# New Zealand questions



## TomL (Jul 22, 2006)

We are in the planning stages for a trip to New Zealand.  We'll only have ~2 weeks for this trip, so I'm thinking of just parking on one of the islands and exploring that one, but I can't decide which one.  Thought I'd turn to the collective TUGGER knowledge for help and inspiration 

The reason for going to NZ is that my father decided it might be a nice place to go.  We're taking my mother and father (both in their 70s), and neither are much for hiking, climbing, treking, etc.  We'll probably need activities that we can drive to and then get out and walk around. 

Right now, I'm thinking of going to the North island since there seems to be a few more places that I think they would enjoy and are accessible to them.  I'm leaning toward the Taupo area.

Does this sound like a two week area (figured we'd probably do a week in a timeshare (II only, no RCI) and then a week or so in hotels.  That way we can 'base camp' an area, and then move to another area (Aukland?) and be a bit more mobile.

If it matters, we'll be flying out from the US west coast area.

Thanks for any help/insights!
TomL


----------



## abbekit (Jul 22, 2006)

It doesn't take much time to fly from one island to the other.  The entire country is about the size of the state of California.  

We spent one full week on each island and had enough time to see many great areas.  Didn't go to Taupo but did stay a few nights in Rotorua and I highly recommend that area for the thermal features and the Maori culture.  On the South Island the Queenstown area is absolutely beautiful.  If I picked only one island that is where I would choose.  There are great guided tours of the scenic areas so your parents wouldn't have to do much walking.  The bus/boat trip to Milford Sound was one of our highlights. 

DAE has the most choices for timeshares, HTSE also has quite a bit.  The South Island is harder to get but not impossible.


----------



## overthehill (Jul 22, 2006)

My wife and I spent 15 days driving the North and South Islands in March 2006. School was back in session as Fall was approaching. Obtaining lodging was easier than had we gone earlier, and the weather was 'fine'. I think you must decide what month you will travel as it is cooler on the south end of the South Island as compared to the North Island. Given your parents age and limited mobility, one island may be your best choice, especially if they would rather spend a minimum of two nights at each location. We were on the go and only spent two nights at one or two stops. I would plan a two night minimum at one location rather than one night were we to travel 'down under' again. Not as hectic.

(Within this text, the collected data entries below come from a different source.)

-- ==== Sys2Proof/Machine/Enabled.lean ====
section
/-! DEFINITION. The steps that the machine may take by itself in a state, other than issuing an instruction word: those whose
time has come, which are taken first, and those among which the choice is free (log entry 1); the admit program (13_queue R281);
and the passing of cycles. -/

namespace Sys2Proof.Machine

/-! ### The admit program (R281) -/

/-- The admission page, where the admit program has a slot to process. -/
def State.admitPage (s : State) : Option Nat :=
  let b := s.base 0x235
  let post := leNat (s.bytes b 4)
  if !s.booted || b == 0 || s.endpointDown || s.hostCut b 4096 || post == leNat (s.bytes (b + 4) 4) then none else some b

/-- The admit program processes its next slot: `ENQ` for the slot's context from die 0, then STATUS, then TAKEN. Poison that it meets in
the record is its cause's status (log entry 98). -/
def State.admission (s : State) : State :=
  match s.admitPage with
  | none => s
  | some b =>
    let n := leNat (s.bytes (b + 4) 4)
    let slot := b + 128 * (1 + n % 31)
    let x := (s.byte (slot + 8)).toNat
    let say := fun (s : State) (st : Nat) => (s.writeHome (slot + 12) (leBytes 4 st)).writeHome (b + 4) (leBytes 4 (n + 1))
    if 63 < x then say s 0x190
    else match s.enqueue 0 x (s.word64 slot).toNat with
      | (.error none, _) => s
      | (.error (some c), s) => say s (0x100 + c.toNat)
      | (.ok st, s) => say s (if st == 0 then 1 else 0x100 + st)

/-! ### Cycles -/

/-- A cycle passes, and what waited for it may go on. -/
def State.pass (s : State) : State := s.tick.releaseAll

/-! ### The machine's own events -/

/-- The event takes place: the same meaning that `exec` gives the constructor of that name. -/
def Own.run (o : Own) (s : State) : Host.Outcome State Fault Refusal :=
  match o with
  | .stretchEnd d cl => execStretchEnd d cl s
  | .holdEnd d cl => execHoldEnd d cl s
  | .nprOverrun d c slot => execNprOverrun d c slot s
  | .teamTimeLimit team => execTeamTimeLimit team s
  | .waitLimitExpiry d => execWaitLimitExpiry d s
  | .bandDeadline d => execBandDeadline d s
  | .startOfScan d => execStartOfScan d s
  | .bandPeriodBoundary d => execBandPeriodBoundary d s
  | .clauseIssue d c slot sel => execClauseIssue d c slot sel s
  | .longLatencyComplete d c slot op => execLongLatencyComplete d c slot op s
  | .handlerEntry d c slot => execHandlerEntry d c slot s
  | .watchHaltLand d c slot lane => execWatchHaltLand d c slot lane s
  | .culvertWaitExpiry d c slot => execCulvertWaitExpiry d c slot s
  | .teamAdmit team => execTeamAdmit team s
  | .teamRetire team => execTeamRetire team s
  | .teamHaltForSave team => execTeamHaltForSave team s
  | .saveImageWrite team => execSaveImageWrite team s
  | .swapOut team => execSwapOut team s
  | .laeServeStream team => execLaeServeStream team s
  | .teamRestore team d c => execTeamRestore team d c s
  | .copyLineFill copy line => execCopyLineFill copy line s
  | .copyLanded copy => execCopyLanded copy s
  | .copyPost copy => execCopyPost copy s
  | .monitorWake mon => execMonitorWake mon s
  | .monitorRecheck mon => execMonitorRecheck mon s
  | .monitorTimeout mon => execMonitorTimeout mon s
  | .chunkPlace d cl => execChunkPlace d cl s
  | .clusterSteal d cl => execClusterSteal d cl s
  | .reportRecordWrite d => execReportRecordWrite d s
  | .dieDistributorTake d => execDieDistributorTake d s
  | .heldNodeEnterPool d => execHeldNodeEnterPool d s
  | .nodeAging d node => execNodeAging d node s
  | .crossDieSteal d => execCrossDieSteal d s
  | .distributorPreempt d => execDistributorPreempt d s
  | .bermReclaim d c => execBermReclaim d c s
  | .sampleInsertion d => execSampleInsertion d s
  | .xeyeReceive d => execXeyeReceive d s
  | .lowWaterMarkSend d => execLowWaterMarkSend d s
  | .lowWaterMarkArrival d => execLowWaterMarkArrival d s
  | .waveWrite d => execWaveWrite d s
  | .powerCapInterval d => execPowerCapInterval d s
  | .displayTrainingResult d ok => execDisplayTrainingResult d ok s
  | .allocationDeadlock d c part => execAllocationDeadlock d c part s
  | .columnWriteback d c line => execColumnWriteback d c line s
  | .bootStage1 rails hot0 hot1 => execBootStage1 rails hot0 hot1 s
  | .bootStage2 ok => execBootStage2 ok s
  | .bootStage3 ok0 ok1 => execBootStage3 ok0 ok1 s
  | .bootStage4 => execBootStage4 s
  | .bootStage5 ok => execBootStage5 ok s
  | .bootStage6 ok => execBootStage6 ok s
  | .tlbiComplete => execTlbiComplete s
  | .culvertTrainingResult outcome => execCulvertTrainingResult outcome s
  | .timeBaseCompare => execTimeBaseCompare s
  | .quoteResponse => execQuoteResponse s
  | .msixUnmaskSend vec => execMsixUnmaskSend vec s
  | .ctxDestroyed x => execCtxDestroyed x s

/-! ### Steps whose time has come -/

def State.dieUp (s : State) (d : Nat) : Bool := !(s.die d).tripped
def whenAll (b : Bool) (l : List Own) : List Own := if b then l else []

/-- Ends of stretches and holds (14_column R304), regions and the saves that wait for them (11_barrier R263), time limits (15_context
R323), rechecks and timeouts of monitors (11_barrier R257), aging nodes, held nodes for which the pool has room (13_queue R279, R280), dirty bytes stored
64 µs ago (09_memory R202), waits for the culvert (18_link R382), the comparison of the time bases and the answer to a quote (19_trail
R386, R395), and the band periods (17_sample R345, R356, R358). -/
def State.urgent (s : State) : List Own :=
  (s.clusters.map fun (p : Nat × Cluster) =>
    whenAll (s.dieUp (p.1 / 8)) (whenAll p.2.stretchOver [.stretchEnd (p.1 / 8) (p.1 % 8)]
      ++ whenAll p.2.phase.held [.holdEnd (p.1 / 8) (p.1 % 8)])).flatten
  ++ (s.groups.map fun (p : Nat × Group) =>
    whenAll (s.dieUp (gkDie p.1) && p.2.region.any fun n => decide (8192 ≤ n))
      [.nprOverrun (gkDie p.1) (gkNum p.1) (gkSlot p.1)]).flatten
  ++ (s.groups.map fun (p : Nat × Group) =>
    whenAll (s.culDue p.1 p.2) [.culvertWaitExpiry (gkDie p.1) (gkNum p.1) (gkSlot p.1)]).flatten
  ++ whenAll s.hostLate.isSome [.culvertWaitExpiry 2 0 0]
  ++ (s.teams.map fun (p : Nat × Team) => whenAll (s.dieUp p.2.die)
    (whenAll (s.limitDue p.1) [.teamTimeLimit p.1] ++ whenAll (s.mayHalt p.1) [.teamHaltForSave p.1])).flatten
  ++ (s.monitors.map fun (p : Nat × Monitor) =>
    whenAll (s.canRecheck p.2) [.monitorRecheck p.1] ++ whenAll (s.canTimeout p.2) [.monitorTimeout p.1]).flatten
  ++ ([0, 1].map fun d => whenAll (s.dieUp d) ((s.nextAging d).map fun p => Own.nodeAging d p.1).toList).flatten
  ++ ([0, 1].map fun d => whenAll (s.dieUp d && (s.firstHeld d).isSome && !s.poolFull d) [.heldNodeEnterPool d]).flatten
  ++ (s.cores.map fun (p : Nat × Core) => whenAll (s.dieUp (p.1 / 96))
    ((s.dueLines p.1).map fun l => .columnWriteback (p.1 / 96) (p.1 % 96) l)).flatten
  ++ whenAll s.compareDue [.timeBaseCompare] ++ whenAll s.quoteDue [.quoteResponse]
  ++ ([0, 1].map fun d => whenAll (s.booted && s.dieUp d)
    (match (s.die d).phase with
      | 0 => whenAll (s.canExpire d) [.waitLimitExpiry d] ++ whenAll (s.periodOver d) [.bandDeadline d]
      | 1 => [.startOfScan d]
      | _ => [.bandPeriodBoundary d])).flatten

/-! ### Free steps -/

/-- A group of a partition on which no issue group runs may be selected (R81, R82); one that waits may go on. -/
def State.groupSteps (s : State) (p : Nat × Group) : List Own :=
  let (gk, g) := p
  let (d, c, l) := (gkDie gk, gkNum gk, gkSlot gk)
  let issue := match s.team? g.team with
    | none => []
    | some t =>
      whenAll (s.groupReady gk g && s.mayGo gk g) [Own.clauseIssue d c l 0]
        ++ (g.susp.zipIdx.filter fun q => s.mayResume gk g t q.1 && !s.givesWay gk g && s.bucketGo gk t g q.1).map fun q => Own.clauseIssue d c l (q.2 + 1)
  whenAll (s.dieUp d)
    (whenAll (s.ig? (gkPart gk)).isNone issue
      ++ ((g.ops.filter (s.opReady gk g)).map fun o => Own.longLatencyComplete d c l o.id)
      ++ whenAll (s.mayEnter gk).isSome [.handlerEntry d c l]
      ++ ((laneList.filter fun k => !(g.landing k).isEmpty).map fun k => Own.watchHaltLand d c l k))

def State.teamSteps (s : State) (p : Nat × Team) : List Own :=
  let (tid, t) := p
  whenAll (s.dieUp t.die)
    (whenAll (t.stage == .placed && s.ctxRuns (s.teamCtx t) && s.canAdmit (coreKey t.die t.core) t.kernel) [.teamAdmit tid]
      ++ whenAll (s.canRetire tid) [.teamRetire tid]
      ++ whenAll (s.mayImage tid) [.saveImageWrite tid]
      ++ whenAll (s.maySwap tid) [.swapOut tid]
      ++ whenAll (s.mayServe tid t) [.laeServeStream tid])

/-- Cores on which a saved team may be restored; an image that is refused is, wherever the team was. -/
def State.restoreSteps (s : State) : List Own :=
  (s.restorable.map fun p =>
    let cores := if (s.savedAt p.2).any fun i => i.2.isSome then [coreKey p.2.die p.2.core]
      else (List.range 192).filter fun ck => (s.restorePlan ck p.2).isSome
    (cores.filter fun ck => s.dieUp (ck / 96)).map fun ck => Own.teamRestore p.1 (ck / 96) (ck % 96)).flatten

def State.copySteps (s : State) (p : Nat × Copy) : List Own :=
  let (k, c) := p
  let going := c.stage == .accepted || c.stage == .moving
  let read := c.form != 4 || !c.source.isEmpty || (s.team? c.team).any fun t => s.readReady (c.core / 96) t c.tile
  whenAll (s.dieUp (c.core / 96))
    (whenAll (going && read) (c.left.map fun l => Own.copyLineFill k l)
      ++ whenAll (c.stage == .moving && c.left.isEmpty) [.copyLanded k]
      ++ whenAll (c.stage == .posting && !s.queueFull (clusterOf c.core)) [.copyPost k])

def State.monitorSteps (s : State) (p : Nat × Monitor) : List Own :=
  whenAll (s.canWake p.2) [.monitorWake p.1]

def State.clusterSteps (s : State) (d cl : Nat) : List Own :=
  let k := 8 * d + cl
  whenAll (((s.spreading d).any fun p => s.wants k p.2 && decide (p.2.level < s.restoreLevel)) || (s.nextChunk k).isSome)
    [.chunkPlace d cl]
  ++ whenAll ((s.cluster k).chunks.isEmpty && (s.stealFrom d cl).isSome) [.clusterSteal d cl]

def State.dieSteps (s : State) (d : Nat) : List Own :=
  let x := s.die d
  whenAll (s.dieUp d)
    (whenAll (s.canReport d) [.reportRecordWrite d]
      ++ whenAll (s.poolHead d).isSome [.dieDistributorTake d]
      ++ ((List.range 8).map fun cl => whenAll (!s.nodes.isEmpty) (s.clusterSteps d cl)).flatten
      ++ whenAll (s.culvert.state == .up && s.poolSize d == 0 && !(s.spreading (1 - d)).isEmpty) [.crossDieSteal d]
      ++ whenAll (!s.saving d && (s.starved d).any fun w => (s.victim d w).isSome) [.distributorPreempt d]
      ++ ((s.reclaimTarget d).map fun ck => Own.bermReclaim (ck / 96) (ck % 96)).toList
      ++ whenAll (!x.insertions.isEmpty) [.sampleInsertion d]
      ++ whenAll (!x.xeyes.isEmpty && s.culvertOpen) [.xeyeReceive d]
      ++ whenAll (s.booted && s.canSendMark d) [.lowWaterMarkSend d]
      ++ whenAll (!x.lowPending.isEmpty && s.culvertOpen) [.lowWaterMarkArrival d]
      ++ whenAll (s.canWave d) [.waveWrite d]
      ++ whenAll (9600 ≤ x.powerN) [.powerCapInterval d]
      ++ whenAll (x.dispOn == 1) [.displayTrainingResult d true, .displayTrainingResult d false])

def State.coreSteps (s : State) (p : Nat × Core) : List Own :=
  let (d, c) := (p.1 / 96, p.1 % 96)
  whenAll (s.dieUp d)
    (((p.2.deadlock.filter fun e => decide (64 ≤ e.2)).map fun e => Own.allocationDeadlock d c (e.1 % 4))
      ++ (s.dirtyLines p.1).map fun l => Own.columnWriteback d c l)

/-- The next boot stage, with each way in which it may end (20_bringup R399), while no die is halted. -/
def State.bootSteps (s : State) : List Own :=
  if s.bootErr != 0 || !s.dieUp 0 || !s.dieUp 1 then []
  else match s.boot with
    | 1 => [.bootStage1 true false false]
    | 2 => [.bootStage2 true, .bootStage2 false]
    | 3 => [.bootStage3 true true, .bootStage3 false true, .bootStage3 true false]
    | 4 => [.bootStage4]
    | 5 => [.bootStage5 true, .bootStage5 false]
    | 6 => [.bootStage6 true, .bootStage6 false]
    | _ => []

/-- What belongs to no die. -/
def State.deviceSteps (s : State) : List Own :=
  s.bootSteps
  ++ whenAll s.canTlbi [.tlbiComplete]
  ++ whenAll (s.culvert.state == .training)
    [.culvertTrainingResult .allLanes, .culvertTrainingResult .halfLanes, .culvertTrainingResult .fails]
  ++ whenAll s.quote.isSome [.quoteResponse]
  ++ ((s.msixPend.filter s.canSendVec).map Own.msixUnmaskSend)
  ++ (s.ctxs.filter fun p => s.canDestroy p.1).map fun p => Own.ctxDestroyed p.1

/-- The steps among which the choice is free. -/
def State.enabled (s : State) : List Own :=
  (s.groups.map s.groupSteps).flatten ++ (s.teams.map s.teamSteps).flatten ++ s.restoreSteps ++ (s.copies.map s.copySteps).flatten
    ++ (s.monitors.map s.monitorSteps).flatten ++ s.dieSteps 0 ++ s.dieSteps 1 ++ (s.cores.map s.coreSteps).flatten ++ s.deviceSteps

end Sys2Proof.Machine
end

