/-! ### Barriers, team registers, regions -/

/-- 11_barrier R247, R251: `BAR.INIT` sets a barrier object that no thread uses to a count of 1-512, leaving its phase, and
otherwise traps with `0x82`; `BAR.Q` reads the object's phase, arrivals, counts and INIT. 11_barrier R245: a barrier object beyond
the kernel's traps with `0x83`, and one that `BAR.INIT` has not set up with `0x80`; with no active lane `BAR.INIT` and `BAR.Q`
complete whatever the index, the model's choice (log entry 26). Forms that complete here: `barInit`, `barQ`,
`barArv`, `barDrop`, `barSync`, `barWait`, `barWpar`. -/
def Obligations.BarrierObjects : Prop :=
  (∀ (g : Guard) (f : FmtX) (s : State) (e : Env),
     let k := (f.fld 24 4).toNat
     let n := (e.src32 0 e.low).toNat
     (Ready s (.barInit g f) e → e.act ≠ 0 → k < e.t.kernel.barriers → s.team? e.tid = some e.t →
       n = 0 ∨ 512 < n ∨ (e.t.bar k).a ≠ 0 ∨ s.barWaited e.tid k = true →
       exec (.barInit g f) s = .next (s.trapBefore e 0 0x82 0 0 0 (lowLane e.act)))
     ∧ (Ready s (.barInit g f) e → e.act ≠ 0 → k < e.t.kernel.barriers → 1 ≤ n → n ≤ 512 → (e.t.bar k).a = 0 → s.barWaited e.tid k = false →
       s.team? e.tid = some e.t →
       Completes s (.barInit g f) e (s.setTeam e.tid (e.t.setBar k { e.t.bar k with init := true, e := n, en := n })) {})
     ∧ (Ready s (.barInit g f) e → e.act = 0 → Completes s (.barInit g f) e s {})
     ∧ (Ready s (.barQ g f) e → e.act = 0 ∨ k < e.t.kernel.barriers → ∃ x, Completes s (.barQ g f) e s x
       ∧ Writes64 x f.d e.act fun _ => BitVec.ofNat 64 ((e.t.bar k).ph.toNat
           + (((e.t.bar k).a % 1024 + (((e.t.bar k).e % 1024) <<< 10) + (((e.t.bar k).en % 1024) <<< 20)
               + (if (e.t.bar k).init then 1 <<< 31 else 0)) <<< 32))))
  ∧ (∀ (g : Guard) (f : FmtX) (s : State) (e : Env) (i : Instr),
     i ∈ [.barArv g f, .barDrop g f, .barSync g f, .barWait g f, .barWpar g f] → s.env? i = some e → s.watches e.ck 0 = [] →
     s.encCheck i e = none → neverGuard i.guard = false → e.act ≠ 0 →
     (e.t.kernel.barriers ≤ (f.fld 24 4).toNat →
       exec i s = .next (s.trapBefore e 0 0x83 0 0 0 (lowLane (e.ig.mask &&& ~~~e.ig.done))))
     ∧ ((f.fld 24 4).toNat < e.t.kernel.barriers → (e.t.bar (f.fld 24 4).toNat).init = false →
       exec i s = .next (s.trapBefore e 0 0x80 0 0 0 (lowLane (e.ig.mask &&& ~~~e.ig.done)))))

/-- 11_barrier R246, R248-R250: arrivals at a barrier object, none of which the instruction has made before, that leave its phase
short of its count: `BAR.ARV` and `BAR.DROP` complete with the phase as their token, and the object counts them; `BAR.DROP` lowers
the next count. A `BAR.SYNC` of one thread that brings the phase to its count completes, and the phase moves on. `BAR.WAIT` and
`BAR.WPAR` with TRY complete at once. Forms that complete here: `barArv`, `barDrop`, `barSync`, `barWait`, `barWpar`. -/
def Obligations.BarrierWords : Prop :=
  ∀ (g : Guard) (f : FmtX) (s : State) (e : Env),
    let k := (f.fld 24 4).toNat
    let b := e.t.bar k
    let n := (maskLanes e.act).length
    k < e.t.kernel.barriers → b.init = true → s.team? e.tid = some e.t → s.ig? e.pk = some e.ig → e.ig.arr = 0 → e.act ≠ 0 →
    (Ready s (.barArv g f) e → b.a + n < b.e →
      ∃ t x, Completes s (.barArv g f) e t x ∧ (Writes32 x f.d e.act fun _ => b.ph.setWidth 32) ∧ t.mem = s.mem
        ∧ ∃ tm, t.team? e.tid = some tm ∧ tm.bar k = { b with a := b.a + n })
    ∧ (Ready s (.barDrop g f) e → b.a + n < b.e → popMask e.act + 1 ≤ b.en →
      ∃ t x, Completes s (.barDrop g f) e t x ∧ (Writes32 x f.d e.act fun _ => b.ph.setWidth 32) ∧ t.mem = s.mem
        ∧ ∃ tm, t.team? e.tid = some tm ∧ tm.bar k = { b with a := b.a + n, en := b.en - n })
    ∧ (Ready s (.barSync g f) e → n = 1 → b.a + 1 = b.e → 0 < b.en → s.teamHalted e.tid = false →
      ∃ t, Completes s (.barSync g f) e t {} ∧ t.mem = s.mem
        ∧ ∃ tm, t.team? e.tid = some tm ∧ tm.bar k = { b with ph := b.ph + 1, a := 0, e := b.en })
    ∧ (Ready s (.barWait g f) e → f.bit 18 = true → (∀ l ∈ maskLanes e.act, (b.ph - (e.src32 0 l).setWidth 24).toNat < 1 <<< 23) →
      ∃ t x, Completes s (.barWait g f) e t x ∧ t.teams = s.teams ∧ t.mem = s.mem)
    ∧ (Ready s (.barWpar g f) e → f.bit 18 = true →
      ∃ t x, Completes s (.barWpar g f) e t x ∧ t.teams = s.teams ∧ t.mem = s.mem)

/-- 11_barrier R260, R261: `TWR` writes the active lanes' team registers in ascending lane order; `TRD` reads them, where no
lane's register has been written by another thread in the last 4 cycles; `TATM` completes, and one lane of it gives the old value and
writes the new one that 09_memory R227 gives at 32 bits, if the operation has one. A register number that is too high traps with
`0x24`. Forms that complete here: `twr`, `trd`, `tatm`. -/
def Obligations.TeamRegisters : Prop :=
  ∀ (g : Guard) (f : FmtX) (s : State) (e : Env),
    let idx := fun l => (BitVec.ofNat 32 (f.fld 22 6).toNat + e.src32 0 l).toNat
    let ok := ∀ l ∈ e.lanes, idx l < e.t.kernel.teamregs
    (Ready s (.twr g f) e → ok →
      Completes s (.twr g f) e (e.lanes.foldl (fun s l => s.writeTreg e l (idx l) (e.src32 1 l)) s) {})
    ∧ (Ready s (.trd g f) e → ok → s.team? e.tid = some e.t →
      (∀ l ∈ e.lanes, ∀ o ∈ freshOld (s.cyclesOf e.ck) (SMap.getD e.t.wold (idx l) []), o.writer = threadId e l) →
      ∃ x, Completes s (.trd g f) e s x
        ∧ (regKind f.d ≠ .zero → Writes32 x f.d e.act fun l => SMap.getD e.t.wregs (idx l) 0))
    ∧ (Ready s (.tatm g f) e → ok → ∃ t x, Completes s (.tatm g f) e t x ∧ t.mem = s.mem ∧ t.groups = s.groups)
    ∧ (∀ l, Ready s (.tatm g f) e → ok → s.team? e.tid = some e.t → e.lanes = [l] →
      let old := e.t.reg (idx l)
      ∃ x, Completes s (.tatm g f) e
          (match atomicInt (f.fld 18 4).toNat 32 old.toNat (e.src32 1 l).toNat (hi32 (e.src 1 l)).toNat with
            | some v => s.writeTreg e l (idx l) (BitVec.ofNat 32 v)
            | none => s) x
        ∧ (regKind f.d ≠ .zero → Writes32 x f.d (laneBit l) fun _ => old))
    ∧ (∀ i l, i ∈ [.twr g f, .trd g f, .tatm g f] → Ready s i e → l ∈ e.lanes → e.t.kernel.teamregs ≤ idx l →
      exec i s = .next (s.trapBefore e 0 0x24 0 0 0 (lowLane e.act)))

Seeing that you are from Oregon, you may find the Southern Alps no big deal given the Cascade Range an hour from you. Milford Sound is worth the trip even if you have been to Alaska but you should be aware its a 2 hour drive from Te Anau and double that from Queenstown. If your parents enjoy wines, the North Island has Hawkes Bay near Napier and the South Island has the Martinborough area just SW of Pictons ferry landing on the north end. We thought much of New Zealand similar to northern California, the high desert of Oregon and the Willamette Valley. We spoke with folks from the US who took the train on both islands and enjoyed it except for the delay arriving on the South Island due to weather causing ferry cancellation for a day or two.

If you plan on driving everywhere, go to the New Zealand Automobile Association web site and order one of their map books. We found it very helpful and accurate except for driving times as it doesn't take into account the many inexperienced drivers of campervans/motor homes who cause back-ups on the two lane roads (most are).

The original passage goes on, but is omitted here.